**WORK TASK:**
From the entries below, retype only the lines from the one with "cellsWf 0 (cellsWrite" through the one with "theorem cellRead_cellsWrite_same (vs", exactly as written.

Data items
<<<<

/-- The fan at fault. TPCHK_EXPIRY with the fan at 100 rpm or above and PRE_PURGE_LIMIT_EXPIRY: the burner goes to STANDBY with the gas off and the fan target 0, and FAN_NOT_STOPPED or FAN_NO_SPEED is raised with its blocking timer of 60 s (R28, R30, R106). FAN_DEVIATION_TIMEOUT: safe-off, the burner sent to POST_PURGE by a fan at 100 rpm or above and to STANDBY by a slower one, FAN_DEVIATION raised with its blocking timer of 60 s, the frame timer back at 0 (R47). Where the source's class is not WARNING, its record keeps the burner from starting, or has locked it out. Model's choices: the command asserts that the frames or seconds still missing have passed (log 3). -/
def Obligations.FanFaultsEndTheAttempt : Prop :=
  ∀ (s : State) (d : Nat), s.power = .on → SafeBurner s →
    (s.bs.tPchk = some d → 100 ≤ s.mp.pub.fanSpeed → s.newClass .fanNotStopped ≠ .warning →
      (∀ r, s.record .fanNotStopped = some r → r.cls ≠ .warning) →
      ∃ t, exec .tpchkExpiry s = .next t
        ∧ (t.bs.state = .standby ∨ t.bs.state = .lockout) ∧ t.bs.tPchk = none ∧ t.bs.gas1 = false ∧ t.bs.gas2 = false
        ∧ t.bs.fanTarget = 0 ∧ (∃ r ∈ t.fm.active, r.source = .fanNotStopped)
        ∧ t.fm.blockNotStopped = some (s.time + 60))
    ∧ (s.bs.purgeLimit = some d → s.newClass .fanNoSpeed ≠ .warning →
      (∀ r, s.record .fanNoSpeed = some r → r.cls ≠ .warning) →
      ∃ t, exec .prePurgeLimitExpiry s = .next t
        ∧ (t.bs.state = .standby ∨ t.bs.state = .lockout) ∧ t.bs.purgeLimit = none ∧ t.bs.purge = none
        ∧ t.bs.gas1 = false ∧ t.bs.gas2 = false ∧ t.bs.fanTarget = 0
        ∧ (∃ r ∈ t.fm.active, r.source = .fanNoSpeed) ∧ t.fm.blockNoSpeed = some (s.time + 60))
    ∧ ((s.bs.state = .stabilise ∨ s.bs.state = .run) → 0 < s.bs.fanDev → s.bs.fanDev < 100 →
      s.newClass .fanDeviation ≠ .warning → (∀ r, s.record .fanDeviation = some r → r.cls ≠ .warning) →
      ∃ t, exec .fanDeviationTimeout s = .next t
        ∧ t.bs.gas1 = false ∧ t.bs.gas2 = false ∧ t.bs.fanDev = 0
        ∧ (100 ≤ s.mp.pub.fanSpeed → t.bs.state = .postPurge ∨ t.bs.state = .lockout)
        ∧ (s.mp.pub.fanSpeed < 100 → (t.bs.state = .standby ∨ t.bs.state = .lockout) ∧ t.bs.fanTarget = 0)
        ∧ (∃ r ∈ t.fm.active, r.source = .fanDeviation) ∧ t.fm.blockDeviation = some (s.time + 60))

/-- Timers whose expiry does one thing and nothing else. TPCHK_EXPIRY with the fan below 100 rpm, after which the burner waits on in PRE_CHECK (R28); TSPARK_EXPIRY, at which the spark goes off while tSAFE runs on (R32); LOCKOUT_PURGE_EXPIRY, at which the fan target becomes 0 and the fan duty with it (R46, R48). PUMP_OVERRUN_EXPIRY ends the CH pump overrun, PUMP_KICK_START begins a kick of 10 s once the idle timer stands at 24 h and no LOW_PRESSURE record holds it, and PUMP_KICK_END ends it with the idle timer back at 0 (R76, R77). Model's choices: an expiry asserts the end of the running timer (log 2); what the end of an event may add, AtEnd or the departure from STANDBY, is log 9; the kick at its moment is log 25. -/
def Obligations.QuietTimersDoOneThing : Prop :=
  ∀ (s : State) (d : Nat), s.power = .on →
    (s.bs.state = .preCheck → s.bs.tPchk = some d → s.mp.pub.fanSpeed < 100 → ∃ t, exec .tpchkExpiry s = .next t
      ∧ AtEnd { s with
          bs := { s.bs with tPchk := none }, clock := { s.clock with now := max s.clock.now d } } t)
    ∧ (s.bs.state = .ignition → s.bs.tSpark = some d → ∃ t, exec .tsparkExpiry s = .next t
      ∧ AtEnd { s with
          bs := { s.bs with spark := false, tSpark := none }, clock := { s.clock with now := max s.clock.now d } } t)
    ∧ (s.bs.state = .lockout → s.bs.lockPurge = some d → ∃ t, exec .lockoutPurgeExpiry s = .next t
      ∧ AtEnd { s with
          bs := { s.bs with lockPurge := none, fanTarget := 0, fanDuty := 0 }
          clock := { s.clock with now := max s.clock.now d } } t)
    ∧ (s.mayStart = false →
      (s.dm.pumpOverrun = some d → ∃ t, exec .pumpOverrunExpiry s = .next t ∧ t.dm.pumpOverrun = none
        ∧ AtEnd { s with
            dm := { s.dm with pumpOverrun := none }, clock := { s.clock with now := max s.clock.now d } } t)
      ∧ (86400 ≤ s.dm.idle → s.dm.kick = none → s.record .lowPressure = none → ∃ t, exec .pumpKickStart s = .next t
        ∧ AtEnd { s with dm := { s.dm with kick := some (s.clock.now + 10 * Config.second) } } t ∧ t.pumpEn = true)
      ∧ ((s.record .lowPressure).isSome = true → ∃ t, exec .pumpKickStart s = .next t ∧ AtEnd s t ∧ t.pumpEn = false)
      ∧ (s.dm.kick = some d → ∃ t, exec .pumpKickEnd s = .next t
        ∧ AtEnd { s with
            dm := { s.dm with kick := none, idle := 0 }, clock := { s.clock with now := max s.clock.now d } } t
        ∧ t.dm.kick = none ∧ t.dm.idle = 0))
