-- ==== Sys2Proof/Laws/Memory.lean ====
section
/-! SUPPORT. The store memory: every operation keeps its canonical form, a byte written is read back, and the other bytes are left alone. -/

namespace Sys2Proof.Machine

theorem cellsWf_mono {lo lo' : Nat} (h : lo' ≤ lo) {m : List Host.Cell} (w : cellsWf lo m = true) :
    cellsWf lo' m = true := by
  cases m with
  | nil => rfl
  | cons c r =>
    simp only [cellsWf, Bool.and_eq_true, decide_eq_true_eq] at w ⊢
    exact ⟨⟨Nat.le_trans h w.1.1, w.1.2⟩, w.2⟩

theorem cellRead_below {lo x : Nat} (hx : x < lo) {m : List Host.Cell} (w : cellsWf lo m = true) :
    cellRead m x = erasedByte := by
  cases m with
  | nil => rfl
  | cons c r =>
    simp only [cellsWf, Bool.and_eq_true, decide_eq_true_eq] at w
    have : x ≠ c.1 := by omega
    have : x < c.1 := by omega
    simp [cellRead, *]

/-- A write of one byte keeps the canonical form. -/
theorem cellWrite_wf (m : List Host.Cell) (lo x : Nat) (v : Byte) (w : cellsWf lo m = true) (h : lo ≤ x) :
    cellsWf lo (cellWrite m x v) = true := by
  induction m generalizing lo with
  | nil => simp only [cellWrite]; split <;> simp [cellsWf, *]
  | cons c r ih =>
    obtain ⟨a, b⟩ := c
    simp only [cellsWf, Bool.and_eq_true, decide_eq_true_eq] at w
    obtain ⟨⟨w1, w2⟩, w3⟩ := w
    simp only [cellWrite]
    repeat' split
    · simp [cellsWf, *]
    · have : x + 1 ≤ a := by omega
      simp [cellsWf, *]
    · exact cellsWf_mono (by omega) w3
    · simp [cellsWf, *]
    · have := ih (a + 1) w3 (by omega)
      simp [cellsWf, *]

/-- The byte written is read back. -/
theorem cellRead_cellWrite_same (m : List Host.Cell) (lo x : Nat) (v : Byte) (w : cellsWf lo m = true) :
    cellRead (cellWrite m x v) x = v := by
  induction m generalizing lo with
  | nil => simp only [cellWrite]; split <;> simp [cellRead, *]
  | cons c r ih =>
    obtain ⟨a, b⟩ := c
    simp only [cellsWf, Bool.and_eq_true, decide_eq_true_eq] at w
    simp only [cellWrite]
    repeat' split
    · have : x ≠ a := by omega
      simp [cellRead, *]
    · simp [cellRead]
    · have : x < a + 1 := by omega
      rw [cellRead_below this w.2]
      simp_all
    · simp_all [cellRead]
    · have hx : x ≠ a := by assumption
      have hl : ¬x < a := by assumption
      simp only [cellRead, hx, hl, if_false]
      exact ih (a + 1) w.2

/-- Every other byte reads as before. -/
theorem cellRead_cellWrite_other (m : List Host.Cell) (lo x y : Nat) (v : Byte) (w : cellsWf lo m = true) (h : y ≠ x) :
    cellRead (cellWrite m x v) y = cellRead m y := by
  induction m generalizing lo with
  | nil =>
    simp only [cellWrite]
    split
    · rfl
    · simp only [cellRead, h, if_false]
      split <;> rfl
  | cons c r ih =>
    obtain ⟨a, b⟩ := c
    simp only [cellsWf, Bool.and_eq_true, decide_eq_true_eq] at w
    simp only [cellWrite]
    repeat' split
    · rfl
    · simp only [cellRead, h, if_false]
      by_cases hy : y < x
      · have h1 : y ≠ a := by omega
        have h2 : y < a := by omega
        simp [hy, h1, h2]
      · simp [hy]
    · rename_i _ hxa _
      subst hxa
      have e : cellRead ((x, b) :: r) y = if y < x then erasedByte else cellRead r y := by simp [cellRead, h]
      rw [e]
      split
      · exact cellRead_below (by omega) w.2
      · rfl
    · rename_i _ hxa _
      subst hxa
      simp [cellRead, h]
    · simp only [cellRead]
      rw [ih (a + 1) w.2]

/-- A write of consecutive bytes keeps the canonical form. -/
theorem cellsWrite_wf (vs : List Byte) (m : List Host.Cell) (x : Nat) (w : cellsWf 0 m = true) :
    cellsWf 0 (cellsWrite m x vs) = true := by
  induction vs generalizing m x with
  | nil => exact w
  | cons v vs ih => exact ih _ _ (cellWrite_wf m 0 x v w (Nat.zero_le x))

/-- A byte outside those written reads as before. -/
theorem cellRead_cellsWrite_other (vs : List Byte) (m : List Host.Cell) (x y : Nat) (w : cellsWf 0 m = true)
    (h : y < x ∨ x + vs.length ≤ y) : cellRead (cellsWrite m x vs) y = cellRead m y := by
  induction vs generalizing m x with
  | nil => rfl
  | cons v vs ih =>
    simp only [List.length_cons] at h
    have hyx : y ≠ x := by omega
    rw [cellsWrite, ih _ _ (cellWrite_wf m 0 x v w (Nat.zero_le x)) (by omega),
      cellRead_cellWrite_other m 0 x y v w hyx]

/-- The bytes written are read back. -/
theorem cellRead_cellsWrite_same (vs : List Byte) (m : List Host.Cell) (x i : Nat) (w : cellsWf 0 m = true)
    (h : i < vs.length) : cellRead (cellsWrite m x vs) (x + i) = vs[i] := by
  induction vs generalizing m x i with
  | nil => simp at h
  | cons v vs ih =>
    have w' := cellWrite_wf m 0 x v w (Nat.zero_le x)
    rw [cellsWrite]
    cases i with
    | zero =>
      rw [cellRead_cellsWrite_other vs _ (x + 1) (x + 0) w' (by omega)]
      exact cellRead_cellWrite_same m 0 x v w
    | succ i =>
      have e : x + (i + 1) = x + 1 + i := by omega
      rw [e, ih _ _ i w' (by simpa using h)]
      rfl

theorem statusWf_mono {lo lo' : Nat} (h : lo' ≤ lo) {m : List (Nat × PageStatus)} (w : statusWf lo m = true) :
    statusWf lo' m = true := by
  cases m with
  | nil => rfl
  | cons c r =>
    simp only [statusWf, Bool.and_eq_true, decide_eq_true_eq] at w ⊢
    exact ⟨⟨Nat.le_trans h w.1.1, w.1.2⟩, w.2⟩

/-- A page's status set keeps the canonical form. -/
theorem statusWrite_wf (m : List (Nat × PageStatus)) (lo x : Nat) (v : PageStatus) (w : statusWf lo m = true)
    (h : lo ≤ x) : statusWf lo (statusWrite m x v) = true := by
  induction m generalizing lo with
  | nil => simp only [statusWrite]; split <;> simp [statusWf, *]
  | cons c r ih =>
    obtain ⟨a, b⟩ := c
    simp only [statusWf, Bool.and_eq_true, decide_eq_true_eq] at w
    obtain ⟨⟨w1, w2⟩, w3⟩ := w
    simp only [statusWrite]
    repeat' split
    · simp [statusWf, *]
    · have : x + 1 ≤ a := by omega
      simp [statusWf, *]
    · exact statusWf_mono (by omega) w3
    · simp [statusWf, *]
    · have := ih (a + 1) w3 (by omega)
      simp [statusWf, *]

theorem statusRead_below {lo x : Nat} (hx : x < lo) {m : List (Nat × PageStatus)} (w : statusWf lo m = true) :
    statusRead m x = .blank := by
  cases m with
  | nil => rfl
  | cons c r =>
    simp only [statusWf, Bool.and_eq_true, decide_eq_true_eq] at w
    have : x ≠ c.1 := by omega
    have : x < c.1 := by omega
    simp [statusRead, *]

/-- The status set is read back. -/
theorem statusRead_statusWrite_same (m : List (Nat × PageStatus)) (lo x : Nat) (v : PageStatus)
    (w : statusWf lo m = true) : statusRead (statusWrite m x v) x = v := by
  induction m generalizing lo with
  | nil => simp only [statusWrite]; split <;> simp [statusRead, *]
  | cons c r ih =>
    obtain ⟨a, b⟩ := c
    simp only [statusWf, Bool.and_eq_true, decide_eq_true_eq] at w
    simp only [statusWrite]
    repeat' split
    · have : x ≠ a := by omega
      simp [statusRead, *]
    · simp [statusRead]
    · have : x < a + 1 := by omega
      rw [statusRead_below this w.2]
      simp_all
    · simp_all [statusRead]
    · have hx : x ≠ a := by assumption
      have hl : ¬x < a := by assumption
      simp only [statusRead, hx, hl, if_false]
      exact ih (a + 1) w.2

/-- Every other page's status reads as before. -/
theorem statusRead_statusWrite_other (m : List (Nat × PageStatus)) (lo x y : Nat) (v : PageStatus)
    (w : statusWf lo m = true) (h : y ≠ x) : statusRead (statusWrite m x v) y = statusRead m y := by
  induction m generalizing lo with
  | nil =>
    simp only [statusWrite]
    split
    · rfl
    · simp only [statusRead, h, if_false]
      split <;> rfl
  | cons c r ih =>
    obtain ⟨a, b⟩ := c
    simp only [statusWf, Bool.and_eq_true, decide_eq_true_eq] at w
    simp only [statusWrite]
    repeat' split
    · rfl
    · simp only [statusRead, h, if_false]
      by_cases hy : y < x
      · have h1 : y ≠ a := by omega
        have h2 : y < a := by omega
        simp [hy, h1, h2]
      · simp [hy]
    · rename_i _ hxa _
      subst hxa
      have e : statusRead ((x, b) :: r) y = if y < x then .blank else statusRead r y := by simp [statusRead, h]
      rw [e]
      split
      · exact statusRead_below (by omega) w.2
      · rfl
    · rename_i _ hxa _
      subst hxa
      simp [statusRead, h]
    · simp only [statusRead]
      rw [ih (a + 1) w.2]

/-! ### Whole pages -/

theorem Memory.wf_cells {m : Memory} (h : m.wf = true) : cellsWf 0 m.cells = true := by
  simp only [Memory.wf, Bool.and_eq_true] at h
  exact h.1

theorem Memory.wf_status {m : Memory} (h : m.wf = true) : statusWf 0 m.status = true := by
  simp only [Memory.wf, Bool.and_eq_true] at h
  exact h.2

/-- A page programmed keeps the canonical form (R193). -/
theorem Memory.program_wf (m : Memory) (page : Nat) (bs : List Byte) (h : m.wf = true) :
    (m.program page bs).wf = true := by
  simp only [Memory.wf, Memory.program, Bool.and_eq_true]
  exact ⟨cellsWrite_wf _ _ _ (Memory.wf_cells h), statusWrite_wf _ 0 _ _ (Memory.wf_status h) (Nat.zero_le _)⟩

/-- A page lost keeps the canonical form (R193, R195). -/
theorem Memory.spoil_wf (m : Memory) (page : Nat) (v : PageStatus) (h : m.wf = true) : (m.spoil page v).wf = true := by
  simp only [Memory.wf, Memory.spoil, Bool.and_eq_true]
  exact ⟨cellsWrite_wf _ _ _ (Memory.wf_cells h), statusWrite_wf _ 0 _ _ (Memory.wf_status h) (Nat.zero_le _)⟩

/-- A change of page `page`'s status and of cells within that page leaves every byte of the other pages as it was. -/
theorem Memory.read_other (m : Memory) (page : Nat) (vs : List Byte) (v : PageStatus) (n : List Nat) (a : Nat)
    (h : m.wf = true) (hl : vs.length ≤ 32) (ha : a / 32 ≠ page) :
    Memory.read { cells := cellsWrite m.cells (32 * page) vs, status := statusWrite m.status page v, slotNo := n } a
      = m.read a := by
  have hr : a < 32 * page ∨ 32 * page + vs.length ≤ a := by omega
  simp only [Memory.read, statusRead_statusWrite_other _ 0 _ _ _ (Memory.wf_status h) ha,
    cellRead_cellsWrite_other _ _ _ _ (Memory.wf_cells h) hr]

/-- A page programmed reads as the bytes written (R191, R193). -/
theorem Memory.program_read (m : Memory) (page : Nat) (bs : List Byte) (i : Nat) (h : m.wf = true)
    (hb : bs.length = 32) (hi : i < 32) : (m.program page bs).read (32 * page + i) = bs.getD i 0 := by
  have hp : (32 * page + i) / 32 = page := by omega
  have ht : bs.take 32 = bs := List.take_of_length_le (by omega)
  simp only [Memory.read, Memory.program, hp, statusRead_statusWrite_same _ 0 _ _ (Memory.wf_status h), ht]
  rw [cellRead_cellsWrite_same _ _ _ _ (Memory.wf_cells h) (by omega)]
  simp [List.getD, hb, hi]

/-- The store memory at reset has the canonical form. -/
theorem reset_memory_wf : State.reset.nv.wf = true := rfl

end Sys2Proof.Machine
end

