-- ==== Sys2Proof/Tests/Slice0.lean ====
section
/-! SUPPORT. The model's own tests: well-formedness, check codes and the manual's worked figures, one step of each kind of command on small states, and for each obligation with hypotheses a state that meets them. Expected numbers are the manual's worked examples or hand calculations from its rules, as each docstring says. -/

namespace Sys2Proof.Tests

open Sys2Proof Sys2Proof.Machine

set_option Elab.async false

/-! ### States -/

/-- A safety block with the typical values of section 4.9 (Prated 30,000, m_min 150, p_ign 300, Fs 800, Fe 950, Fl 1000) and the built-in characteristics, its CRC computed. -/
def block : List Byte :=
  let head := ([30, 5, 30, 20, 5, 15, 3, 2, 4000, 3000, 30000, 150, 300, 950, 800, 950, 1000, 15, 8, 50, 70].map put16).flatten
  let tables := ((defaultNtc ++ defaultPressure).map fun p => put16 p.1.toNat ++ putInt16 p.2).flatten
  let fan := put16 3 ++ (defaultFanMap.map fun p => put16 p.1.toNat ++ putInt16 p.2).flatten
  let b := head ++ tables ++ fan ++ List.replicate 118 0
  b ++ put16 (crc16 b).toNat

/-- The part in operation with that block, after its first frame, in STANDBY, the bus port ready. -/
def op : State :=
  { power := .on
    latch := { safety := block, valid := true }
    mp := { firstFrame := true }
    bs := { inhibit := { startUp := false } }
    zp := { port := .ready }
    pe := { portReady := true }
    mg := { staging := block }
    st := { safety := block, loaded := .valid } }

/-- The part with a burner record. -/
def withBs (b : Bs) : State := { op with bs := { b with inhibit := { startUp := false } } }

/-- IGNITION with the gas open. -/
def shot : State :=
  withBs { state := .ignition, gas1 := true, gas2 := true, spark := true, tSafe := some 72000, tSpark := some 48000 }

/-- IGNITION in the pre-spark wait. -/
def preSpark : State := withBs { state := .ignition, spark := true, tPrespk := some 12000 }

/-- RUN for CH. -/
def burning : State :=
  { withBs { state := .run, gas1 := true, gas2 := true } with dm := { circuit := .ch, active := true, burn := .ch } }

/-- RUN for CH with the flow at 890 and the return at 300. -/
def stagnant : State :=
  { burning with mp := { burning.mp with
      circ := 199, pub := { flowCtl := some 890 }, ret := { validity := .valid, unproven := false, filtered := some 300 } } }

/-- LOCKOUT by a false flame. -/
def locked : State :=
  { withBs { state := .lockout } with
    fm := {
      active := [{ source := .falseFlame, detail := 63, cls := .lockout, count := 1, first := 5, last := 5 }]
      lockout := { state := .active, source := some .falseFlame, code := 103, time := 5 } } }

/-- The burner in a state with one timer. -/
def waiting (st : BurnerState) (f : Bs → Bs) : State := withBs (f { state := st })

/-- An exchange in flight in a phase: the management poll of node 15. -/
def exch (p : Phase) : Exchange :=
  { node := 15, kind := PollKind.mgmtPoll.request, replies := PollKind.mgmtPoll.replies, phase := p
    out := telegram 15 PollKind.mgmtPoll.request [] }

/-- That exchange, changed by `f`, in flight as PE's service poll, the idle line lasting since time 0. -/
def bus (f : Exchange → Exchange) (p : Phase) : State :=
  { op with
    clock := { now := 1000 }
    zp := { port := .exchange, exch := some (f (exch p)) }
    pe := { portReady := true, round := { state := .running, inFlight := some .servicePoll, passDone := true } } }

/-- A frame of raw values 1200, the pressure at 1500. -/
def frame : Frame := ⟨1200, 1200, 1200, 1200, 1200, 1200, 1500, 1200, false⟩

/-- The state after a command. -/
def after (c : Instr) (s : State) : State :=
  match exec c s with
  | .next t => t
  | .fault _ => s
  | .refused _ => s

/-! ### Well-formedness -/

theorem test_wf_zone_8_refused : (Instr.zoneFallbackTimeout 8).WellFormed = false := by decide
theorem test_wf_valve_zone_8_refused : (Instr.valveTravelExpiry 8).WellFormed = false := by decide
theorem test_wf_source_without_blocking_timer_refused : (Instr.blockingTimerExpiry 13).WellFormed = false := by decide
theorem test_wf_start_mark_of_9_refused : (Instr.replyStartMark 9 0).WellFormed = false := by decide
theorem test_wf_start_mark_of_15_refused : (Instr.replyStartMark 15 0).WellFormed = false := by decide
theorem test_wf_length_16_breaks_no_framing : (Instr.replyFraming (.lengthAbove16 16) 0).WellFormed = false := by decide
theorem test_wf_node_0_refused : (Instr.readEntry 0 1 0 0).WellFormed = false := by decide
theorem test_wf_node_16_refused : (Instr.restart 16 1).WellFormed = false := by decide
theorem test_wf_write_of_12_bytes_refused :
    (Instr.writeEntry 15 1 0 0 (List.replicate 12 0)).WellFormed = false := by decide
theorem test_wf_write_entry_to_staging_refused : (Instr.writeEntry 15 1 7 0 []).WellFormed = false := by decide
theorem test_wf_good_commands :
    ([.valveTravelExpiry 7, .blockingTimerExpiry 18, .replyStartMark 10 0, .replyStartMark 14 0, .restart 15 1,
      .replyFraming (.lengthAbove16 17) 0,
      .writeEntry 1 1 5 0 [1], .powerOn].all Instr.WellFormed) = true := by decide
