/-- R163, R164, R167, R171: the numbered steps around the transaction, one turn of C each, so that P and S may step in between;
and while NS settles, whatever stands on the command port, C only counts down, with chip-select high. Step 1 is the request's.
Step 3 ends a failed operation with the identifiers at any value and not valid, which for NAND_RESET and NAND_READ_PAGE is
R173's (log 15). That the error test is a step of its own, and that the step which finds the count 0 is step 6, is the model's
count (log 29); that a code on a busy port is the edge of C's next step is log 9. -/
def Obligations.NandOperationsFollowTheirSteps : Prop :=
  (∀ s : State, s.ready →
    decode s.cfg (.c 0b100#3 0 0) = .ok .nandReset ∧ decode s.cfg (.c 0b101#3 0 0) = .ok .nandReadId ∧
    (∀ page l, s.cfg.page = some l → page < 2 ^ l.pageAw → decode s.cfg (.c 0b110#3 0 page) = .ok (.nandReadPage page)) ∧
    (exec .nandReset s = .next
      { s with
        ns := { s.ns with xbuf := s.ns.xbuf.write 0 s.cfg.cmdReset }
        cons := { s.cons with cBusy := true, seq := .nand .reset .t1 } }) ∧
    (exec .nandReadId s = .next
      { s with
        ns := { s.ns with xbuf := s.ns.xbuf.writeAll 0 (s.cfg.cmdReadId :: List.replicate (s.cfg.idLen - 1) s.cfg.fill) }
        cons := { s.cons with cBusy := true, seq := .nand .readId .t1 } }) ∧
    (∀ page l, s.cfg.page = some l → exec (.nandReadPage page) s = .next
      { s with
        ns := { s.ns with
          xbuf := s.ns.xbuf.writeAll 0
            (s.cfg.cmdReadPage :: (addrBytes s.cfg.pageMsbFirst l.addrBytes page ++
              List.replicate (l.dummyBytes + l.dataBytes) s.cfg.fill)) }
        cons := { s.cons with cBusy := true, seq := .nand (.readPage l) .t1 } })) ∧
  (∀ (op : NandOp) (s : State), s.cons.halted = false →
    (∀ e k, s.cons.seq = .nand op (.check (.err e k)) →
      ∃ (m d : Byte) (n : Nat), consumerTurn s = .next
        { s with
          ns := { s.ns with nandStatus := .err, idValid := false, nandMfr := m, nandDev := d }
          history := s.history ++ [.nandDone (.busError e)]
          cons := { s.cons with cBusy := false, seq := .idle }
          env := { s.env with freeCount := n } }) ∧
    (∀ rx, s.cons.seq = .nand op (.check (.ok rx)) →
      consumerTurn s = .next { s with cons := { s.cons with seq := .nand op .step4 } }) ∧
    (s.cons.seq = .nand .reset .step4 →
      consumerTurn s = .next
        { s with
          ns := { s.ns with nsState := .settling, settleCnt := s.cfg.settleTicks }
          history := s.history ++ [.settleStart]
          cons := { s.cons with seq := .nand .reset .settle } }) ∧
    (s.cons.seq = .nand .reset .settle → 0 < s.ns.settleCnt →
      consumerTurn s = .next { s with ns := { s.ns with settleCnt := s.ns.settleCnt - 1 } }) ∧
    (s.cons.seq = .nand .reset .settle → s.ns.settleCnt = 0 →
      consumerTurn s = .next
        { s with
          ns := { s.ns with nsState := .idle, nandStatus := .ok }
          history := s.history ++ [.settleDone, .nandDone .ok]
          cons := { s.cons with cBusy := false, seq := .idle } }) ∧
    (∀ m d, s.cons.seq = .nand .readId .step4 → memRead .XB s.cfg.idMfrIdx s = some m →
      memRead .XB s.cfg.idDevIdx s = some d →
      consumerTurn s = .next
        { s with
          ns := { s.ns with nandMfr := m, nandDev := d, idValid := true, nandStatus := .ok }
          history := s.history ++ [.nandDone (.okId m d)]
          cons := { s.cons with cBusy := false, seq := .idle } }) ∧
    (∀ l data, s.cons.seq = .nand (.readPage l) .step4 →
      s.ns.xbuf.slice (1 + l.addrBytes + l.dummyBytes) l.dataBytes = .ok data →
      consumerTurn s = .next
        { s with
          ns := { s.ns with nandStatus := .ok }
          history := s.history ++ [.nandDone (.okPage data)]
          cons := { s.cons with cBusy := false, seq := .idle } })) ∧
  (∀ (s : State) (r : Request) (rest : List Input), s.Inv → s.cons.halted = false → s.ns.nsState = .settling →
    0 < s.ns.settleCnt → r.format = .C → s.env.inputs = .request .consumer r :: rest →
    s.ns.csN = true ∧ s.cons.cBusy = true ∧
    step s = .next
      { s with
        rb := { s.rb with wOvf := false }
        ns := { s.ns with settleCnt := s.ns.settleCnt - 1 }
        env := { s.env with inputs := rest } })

>>>>

**YOUR SOLUTION:**
    cellsWf 0 (cellsWrite m x vs) = true := by
  induction vs generalizing m x with
  | nil => exact w
  | cons v vs ih => exact ih _ _ (cellWrite_wf m 0 x v w (Nat.zero_le x))

/-- A byte outside those written reads as before. -/
theorem cellRead_cellsWrite_other (vs : List Byte) (m : List Host.Cell) (x y : Nat) (w : cellsWf 0 m = true)
    (h : y < x ∨ x + vs.length ≤ y) : cellRead (cellsWrite m x vs) y = cellRead m y := by
  induction vs generalizing m x with
  | nil => rfl
  | cons v vs ih =>
    simp only [List.length_cons] at h
    have hyx : y ≠ x := by omega
    rw [cellsWrite, ih _ _ (cellWrite_wf m 0 x v w (Nat.zero_le x)) (by omega),
      cellRead_cellWrite_other m 0 x y v w hyx]

/-- The bytes written are read back. -/
theorem cellRead_cellsWrite_same (vs : List Byte) (m : List Host.Cell) (x i : Nat) (w : cellsWf 0 m = true)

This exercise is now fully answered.